As embedded on-chip systems grow more and more complex and are about to be deployed in automotive and other demanding application areas (beyond the main-stream of consumer electronics), run-time adaptation is a prime design consideration for many reasons: i) reliability is a major concern when migrating to technology nodes of 32nm and beyond, ii) efficiency i.e. computational power per Watt etc. is a challenge as computing models do not keep up with hardware-provided computing capabilities, iii) power densities increase rapidly as Dennard Scaling fails resulting in what is dubbed “Dark Silicon”, iv) highly complex embedded applications are hard to predict etc. All these scenarios (and further not listed here) make proactive and sophisticated run-time adaption techniques a prime design consideration for generations of multi-core architectures to come.

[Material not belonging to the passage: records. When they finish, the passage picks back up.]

-- ==== Sys2Proof/Machine/Script.lean ====
section
/-! DEFINITION. Host programs as statements and the bus accesses they stand for (30_encoding.md R55, R56). -/

namespace Sys2Proof.Machine

/-- A host write of a named register: a 32-bit write at its offset. -/
def wr (r : Reg) (v : Word) : Input := .write 32 r.offset v

/-- A host read of a named register. -/
def rd (r : Reg) : Input := .read 32 r.offset

/-- R55: `cmd MNEMONIC` is `wr CMD, word(MNEMONIC)`. -/
def cmd (i : Instr) : Input := wr .cmd (encode i)

/-- R56: `embed.seq`, as its five commands. -/
def embedSeq : List Instr := [.gather, .synd, .decode, .correct, .scatter]

/-- R56: `extract.seq`, as its three commands. -/
def extractSeq : List Instr := [.gather, .synd, .recover]

/-- One statement of the assembly language (R55) or pseudo-instruction (R56). -/
inductive Stmt where
  | wr (r : Reg) (v : Word)
  | rd (r : Reg)
  | wrAt (off : Nat) (v : Word)
  | rdAt (off : Nat)
  | cmd (i : Instr)
  | cmdWord (v : Word)
  | clrerr
  | embedSeq
  | extractSeq
  | window (c s : Word)
  deriving DecidableEq, Repr

/-- The accesses a statement stands for (R55 "meaning", R56 "expansion"). -/
def Stmt.accesses : Stmt → List Input
  | .wr r v => [Machine.wr r v]
  | .rd r => [Machine.rd r]
  | .wrAt off v => [.write 32 off v]
  | .rdAt off => [.read 32 off]
  | .cmd i => [Machine.cmd i]
  | .cmdWord v => [Machine.wr .cmd v]
  | .clrerr => [Machine.wr .status 0x1]
  | .embedSeq => Machine.embedSeq.map Machine.cmd
  | .extractSeq => Machine.extractSeq.map Machine.cmd
  | .window c s => [Machine.wr .cover c, Machine.wr .secret s]

/-- The access list of a program: its statements in order. -/
def programAccesses (p : List Stmt) : List Input := p.flatMap Stmt.accesses

/-- A program loaded from outside: its accesses become the host's access list (log entry 3). -/
def loadProgram (p : List Stmt) (s : State) : State := { s with pending := programAccesses p }

end Sys2Proof.Machine
end

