/-- The state after reset: every register of R30 at the value of R93. That the host's lists are empty is the model's
choice (log entry 3). -/
def Obligations.ResetStateHoldsInvariant : Prop :=
  State.Inv State.reset ∧
  State.reset = { cover := 0#32, secret := 0#8, win := 0#15, syn := 0#4, idx := 0#4, out := 0#32, recov := 0#8, err := false,
                  flip := false, valid := false, errcode := 0#4, pending := [], returned := [] }

/-- The invariant every step keeps: `ERRCODE` is 0 exactly when `ERR` is 0 and never above 2 (R28, R81), `RECOV[3:0]` is
0 (R23). -/
def Obligations.EveryStepKeepsInvariant : Prop :=
  ∀ s t : State, State.Inv s → step s = .next t → State.Inv t

/-! ### The commands -/

/-- R77 `NOP`: no register changes, `STATUS` included. -/
def Obligations.NopChangesNothing : Prop :=
  decode 0x00000000#32 = .ok .nop ∧ ∀ s : State, exec .nop s = .next s

/-- R71, R72 `GATHER`: `WIN` is the four low fields of `COVER`, position by position; nothing else changes. -/
def Obligations.GatherBuildsTheWindow : Prop :=
  decode 0x00000001#32 = .ok .gather ∧ ∀ s : State, ∃ t : State, exec .gather s = .next t ∧
    t = { s with win := s.cover.extractLsb' 0 3 ++ s.cover.extractLsb' 8 4 ++ s.cover.extractLsb' 16 4
                          ++ s.cover.extractLsb' 24 4 } ∧
    (∀ p, 1 ≤ p → p ≤ 3 → pos t.win p = s.cover.getLsbD (3 - p)) ∧
    (∀ p, 4 ≤ p → p ≤ 7 → pos t.win p = s.cover.getLsbD (15 - p)) ∧
    (∀ p, 8 ≤ p → p ≤ 11 → pos t.win p = s.cover.getLsbD (27 - p)) ∧
    (∀ p, 12 ≤ p → p ≤ 15 → pos t.win p = s.cover.getLsbD (39 - p))

/-- R58, R62 `SYND`: `SYN` is the product of H with `WIN`, row by row, each component the exclusive OR over the 15
positions of `H[r][p] & pos(w, p)`; nothing else changes. The matrix is R57's. -/
def Obligations.SyndMultipliesTheWindow : Prop :=
  decode 0x00000002#32 = .ok .synd ∧ ∀ s : State, ∃ t : State, exec .synd s = .next t ∧ t = { s with syn := multiply s.win } ∧
    (∀ r, 1 ≤ r → r ≤ 4 → t.syn.getLsbD (4 - r) =
      ((List.range 15).map (fun q => parityMatrix r (q + 1) && s.win.getLsbD (14 - q))).foldl xor false) ∧
    (s.win = 0#15 → t.syn = 0#4) ∧ (s.win = 0x7FFF#15 → t.syn = 0#4) ∧
    (∀ p, 1 ≤ p → p ≤ 15 → s.win = 1#15 <<< (15 - p) → t.syn = BitVec.ofNat 4 p)

/-- R63 `DECODE`: `IDX` is the secret nibble XOR `SYN`, `VALID` is whether it is not 0; nothing else changes, and
`SECRET[3:0]` is ignored. -/
def Obligations.DecodeWritesIndexAndValid : Prop :=
  decode 0x00000003#32 = .ok .decode ∧
  ∀ s : State, exec .decode s =
    .next { s with idx := s.secret.extractLsb' 4 4 ^^^ s.syn
                   valid := decide (s.secret.extractLsb' 4 4 ^^^ s.syn ≠ 0#4) }

/-- The hardware reading of the decoder, which R63 marks derived: matching the difference against the columns of H gives
the same index as `bitsToIndex`. -/
def Obligations.ColumnMatcherGivesTheIndex : Prop :=
  ∀ d : Nibble, columnMatch d = syndromeIndex d

/-- R65 `CORRECT`: `FLIP` is whether `IDX` is not 0; then the bit of `WIN` at position `IDX`, bit `15 - IDX`, is
flipped, otherwise `WIN` is unchanged; nothing else changes; a second `CORRECT` restores `WIN`. -/
def Obligations.CorrectFlipsTheIndexedBit : Prop :=
  decode 0x00000004#32 = .ok .correct ∧
  (∀ s : State, exec .correct s =
    .next { s with win := if s.idx = 0#4 then s.win else s.win ^^^ (1#15 <<< (15 - s.idx.toNat))
                   flip := decide (s.idx ≠ 0#4) }) ∧
  (∀ s : State, andThen (exec .correct s) (exec .correct) = .next { s with flip := decide (s.idx ≠ 0#4) })

/-- R74 `SCATTER`: `OUT` is `COVER` with its low fields replaced by `WIN`'s positions; nothing else changes. -/
def Obligations.ScatterAssemblesTheLanes : Prop :=
  decode 0x00000005#32 = .ok .scatter ∧ ∀ s : State, exec .scatter s =
    .next { s with out := s.cover.extractLsb' 28 4 ++ s.win.extractLsb' 0 4
                            ++ (s.cover.extractLsb' 20 4 ++ s.win.extractLsb' 4 4)
                            ++ (s.cover.extractLsb' 12 4 ++ s.win.extractLsb' 8 4)
                            ++ (s.cover.extractLsb' 3 5 ++ s.win.extractLsb' 12 3) }

/-- R76 `RECOVER`: `RECOV` is `SYN` followed by four zero bits; nothing else changes. -/
def Obligations.RecoverAssemblesTheByte : Prop :=
  decode 0x00000006#32 = .ok .recover ∧ ∀ s : State, exec .recover s = .next { s with recov := BitVec.setWidth 8 s.syn <<< 4 } ∧
    (BitVec.setWidth 8 s.syn <<< 4).extractLsb' 4 4 = s.syn ∧ (BitVec.setWidth 8 s.syn <<< 4).extractLsb' 0 4 = 0#4

/-- R67 `EMBED`: every register it writes; the state is that of the five primitives in order; `OUT` is `COVER` when
the index is 0 and otherwise differs from it in exactly one bit, one of the four low fields. -/
def Obligations.EmbedWritesAllStages : Prop :=
  decode 0x00000007#32 = .ok .embed ∧ ∀ s : State,
    let w := gather s.cover
    let i := s.secret.extractLsb' 4 4 ^^^ multiply w
    let w2 := if i = 0#4 then w else w ^^^ (1#15 <<< (15 - i.toNat))
    exec .embed s =
      .next { s with win := w2, syn := multiply w, idx := i, valid := decide (i ≠ 0#4), flip := decide (i ≠ 0#4)
                     out := scatter s.cover w2 } ∧
    (andThen (exec .gather s) fun s1 => andThen (exec .synd s1) fun s2 => andThen (exec .decode s2) fun s3 =>
      andThen (exec .correct s3) fun s4 => exec .scatter s4) = exec .embed s ∧
    (i = 0#4 → scatter s.cover w2 = s.cover) ∧
    (i ≠ 0#4 → ∃ b ∈ [0, 1, 2, 8, 9, 10, 11, 16, 17, 18, 19, 24, 25, 26, 27],
      scatter s.cover w2 = s.cover ^^^ (1#32 <<< b))

/-- R69 `EXTRACT`: `WIN`, `SYN` and `RECOV` from `COVER`; nothing else changes; the state is that of `GATHER`,
`SYND`, `RECOVER` in order. -/
def Obligations.ExtractReadsTheNibble : Prop :=
  decode 0x00000008#32 = .ok .extract ∧ ∀ s : State,
    exec .extract s = .next { s with win := gather s.cover, syn := multiply (gather s.cover)
                                     recov := multiply (gather s.cover) ++ 0#4 } ∧
    (andThen (exec .gather s) fun s1 => andThen (exec .synd s1) fun s2 => exec .recover s2) = exec .extract s

/-- R78 `CLEAR`: every data register, `FLIP` and `VALID` to 0; `ERR` and `ERRCODE` are unchanged, so the engine is in
its reset state but for those two. -/
def Obligations.ClearKeepsOnlyTheErrorRecord : Prop :=
  decode 0x0000000F#32 = .ok .clear ∧ ∀ s : State, exec .clear s =
    .next { s with cover := 0#32, secret := 0#8, win := 0#15, syn := 0#4, idx := 0#4, out := 0#32, recov := 0#8
                   flip := false, valid := false } ∧
    exec .clear s = .next { resetEngine s with err := s.err, errcode := s.errcode }

/-- The frame of every command: a register changes only if the spec's table of writers names the command, and no
command touches the error record or the host's side. -/
def Obligations.CommandFrames : Prop :=
  ∀ (i : Instr) (s t : State), exec i s = .next t →
    (i ≠ .clear → t.cover = s.cover ∧ t.secret = s.secret) ∧
    (i ∉ [.gather, .correct, .embed, .extract, .clear] → t.win = s.win) ∧
    (i ∉ [.synd, .embed, .extract, .clear] → t.syn = s.syn) ∧
    (i ∉ [.decode, .embed, .clear] → t.idx = s.idx) ∧
    (i ∉ [.scatter, .embed, .clear] → t.out = s.out) ∧
    (i ∉ [.recover, .extract, .clear] → t.recov = s.recov) ∧
    (i ∉ [.correct, .embed, .clear] → t.flip = s.flip) ∧
    (i ∉ [.decode, .embed, .clear] → t.valid = s.valid) ∧
    t.err = s.err ∧ t.errcode = s.errcode ∧ t.pending = s.pending ∧ t.returned = s.returned

/-- R26, R27: `FLIP` and `VALID` after every command, from the index the command used; a host write of any register,
`IDX` among them, leaves both. -/
def Obligations.FlipAndValidAfterEveryCommand : Prop :=
  (∀ (i : Instr) (s : State), ∃ t : State, exec i s = .next t ∧
    t.flip = (match i with
      | .correct => decide (1 ≤ s.idx.toNat ∧ s.idx.toNat ≤ 15)
      | .embed => decide (1 ≤ t.idx.toNat ∧ t.idx.toNat ≤ 15)
      | .clear => false
      | _ => s.flip) ∧
    t.valid = (match i with
      | .decode => decide (1 ≤ t.idx.toNat ∧ t.idx.toNat ≤ 15)
      | .embed => decide (1 ≤ t.idx.toNat ∧ t.idx.toNat ≤ 15)
      | .clear => false
      | _ => s.valid)) ∧
  (∀ (off : Nat) (v : Word) (s : State), off ≠ 0x08 → ∃ t : State, busWrite 32 off v s = .next t ∧
    t.flip = s.flip ∧ t.valid = s.valid) ∧
  State.reset.flip = false ∧ State.reset.valid = false

/-- Who can change the inputs of a window, over a whole step: `COVER` and `SECRET` change only by a host write of them,
by `CLEAR`, or by reset. -/
def Obligations.CoverAndSecretWriters : Prop :=
  ∀ (s t : State) (x : Input) (rest : List Input), s.pending = x :: rest → step s = .next t →
    (t.cover ≠ s.cover → x.writesOffset 0x0C ∨ x.runs .clear ∨ x = .reset) ∧
    (t.secret ≠ s.secret → x.writesOffset 0x10 ∨ x.runs .clear ∨ x = .reset)

/-- Who can change the intermediate registers, over a whole step. -/
def Obligations.WindowSyndromeIndexWriters : Prop :=
  ∀ (s t : State) (x : Input) (rest : List Input), s.pending = x :: rest → step s = .next t →
    (t.win ≠ s.win → x.writesOffset 0x14 ∨ x.runs .gather ∨ x.runs .correct ∨ x.runs .embed ∨ x.runs .extract ∨
      x.runs .clear ∨ x = .reset) ∧
    (t.syn ≠ s.syn → x.writesOffset 0x18 ∨ x.runs .synd ∨ x.runs .embed ∨ x.runs .extract ∨ x.runs .clear ∨
      x = .reset) ∧
    (t.idx ≠ s.idx → x.writesOffset 0x1C ∨ x.runs .decode ∨ x.runs .embed ∨ x.runs .clear ∨ x = .reset)

/-- Who can change the results and the flags, over a whole step: only commands and reset, never a host write. -/
def Obligations.ResultAndFlagWriters : Prop :=
  ∀ (s t : State) (x : Input) (rest : List Input), s.pending = x :: rest → step s = .next t →
    (t.out ≠ s.out → x.runs .scatter ∨ x.runs .embed ∨ x.runs .clear ∨ x = .reset) ∧
    (t.recov ≠ s.recov → x.runs .recover ∨ x.runs .extract ∨ x.runs .clear ∨ x = .reset) ∧
    (t.flip ≠ s.flip → x.runs .correct ∨ x.runs .embed ∨ x.runs .clear ∨ x = .reset) ∧
    (t.valid ≠ s.valid → x.runs .decode ∨ x.runs .embed ∨ x.runs .clear ∨ x = .reset)

/-! ### The matrix and the codec -/

/-- The rows of H written out (41_gf2_engine.md §1; the spec derives H from the source's guarantee). -/
def Obligations.ParityMatrixRows : Prop :=
  (List.range 15).map (fun q => parityMatrix 1 (q + 1)) =
    [0,0,0,0,0,0,0,1,1,1,1,1,1,1,1].map (· == (1 : Nat)) ∧
  (List.range 15).map (fun q => parityMatrix 2 (q + 1)) =
    [0,0,0,1,1,1,1,0,0,0,0,1,1,1,1].map (· == (1 : Nat)) ∧
  (List.range 15).map (fun q => parityMatrix 3 (q + 1)) =
    [0,1,1,0,0,1,1,0,0,1,1,0,0,1,1].map (· == (1 : Nat)) ∧
  (List.range 15).map (fun q => parityMatrix 4 (q + 1)) =
    [1,0,1,0,1,0,1,0,1,0,1,0,1,0,1].map (· == (1 : Nat))

/-- The closed form of the product (derived by the spec from R57 and R58): the exclusive OR of the positions of the 1
bits; linear; flipping position `k` changes it by `k`. -/
def Obligations.ProductIsXorOfPositions : Prop :=
  (∀ w : Window, multiply w =
    (List.range 15).foldl (fun acc q => if w.getLsbD (14 - q) = true then acc ^^^ BitVec.ofNat 4 (q + 1) else acc) 0#4) ∧
  (∀ a b : Window, multiply (a ^^^ b) = multiply a ^^^ multiply b) ∧
  (∀ (w : Window) (k : Nat), 1 ≤ k → k ≤ 15 →
    multiply (w ^^^ BitVec.ofNat 15 (2 ^ (15 - k))) = multiply w ^^^ BitVec.ofNat 4 k)

/-- H is forced: a 4×15 matrix for which correcting any window by the index of the syndrome difference gives a window
whose product is the nibble is the matrix of R57 (the spec's own derivation), and that matrix has the property. -/
def Obligations.ParityMatrixIsForced : Prop :=
  ∀ H : Nat → Nat → Bool,
    (∀ (w : Window) (n : Nibble), multiplyWith H (flipAt w (syndromeIndex (n ^^^ multiplyWith H w))) = n) ↔
    (∀ r k, 1 ≤ r → r ≤ 4 → 1 ≤ k → k ≤ 15 → H r k = (k >>> (4 - r)).testBit 0)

The intend of this paper is to present problems and solutions of top research initiatives from diverse angles with the common denominator of the dire need for run-time adaption: The first part tackles the thermal problem i.e. high power densities and the related short and long-term effects it has on the reliability and it presents scalable techniques to cope the related problems. The second section demonstrates the potential of steep slope devices on thread scheduling of multi-cores. The third approach presents embedded pipelined architectures running complex multi-media applications whereas the fourth section introduces the paradigm of invasive computing i.e. a novel computing approach promising high efficiency through a highly-adaptive hardware/software architecture. In summary, the paper presents snapshots on four highly-adaptive solutions and platforms from different angles for challenges of complex future multi-core systems.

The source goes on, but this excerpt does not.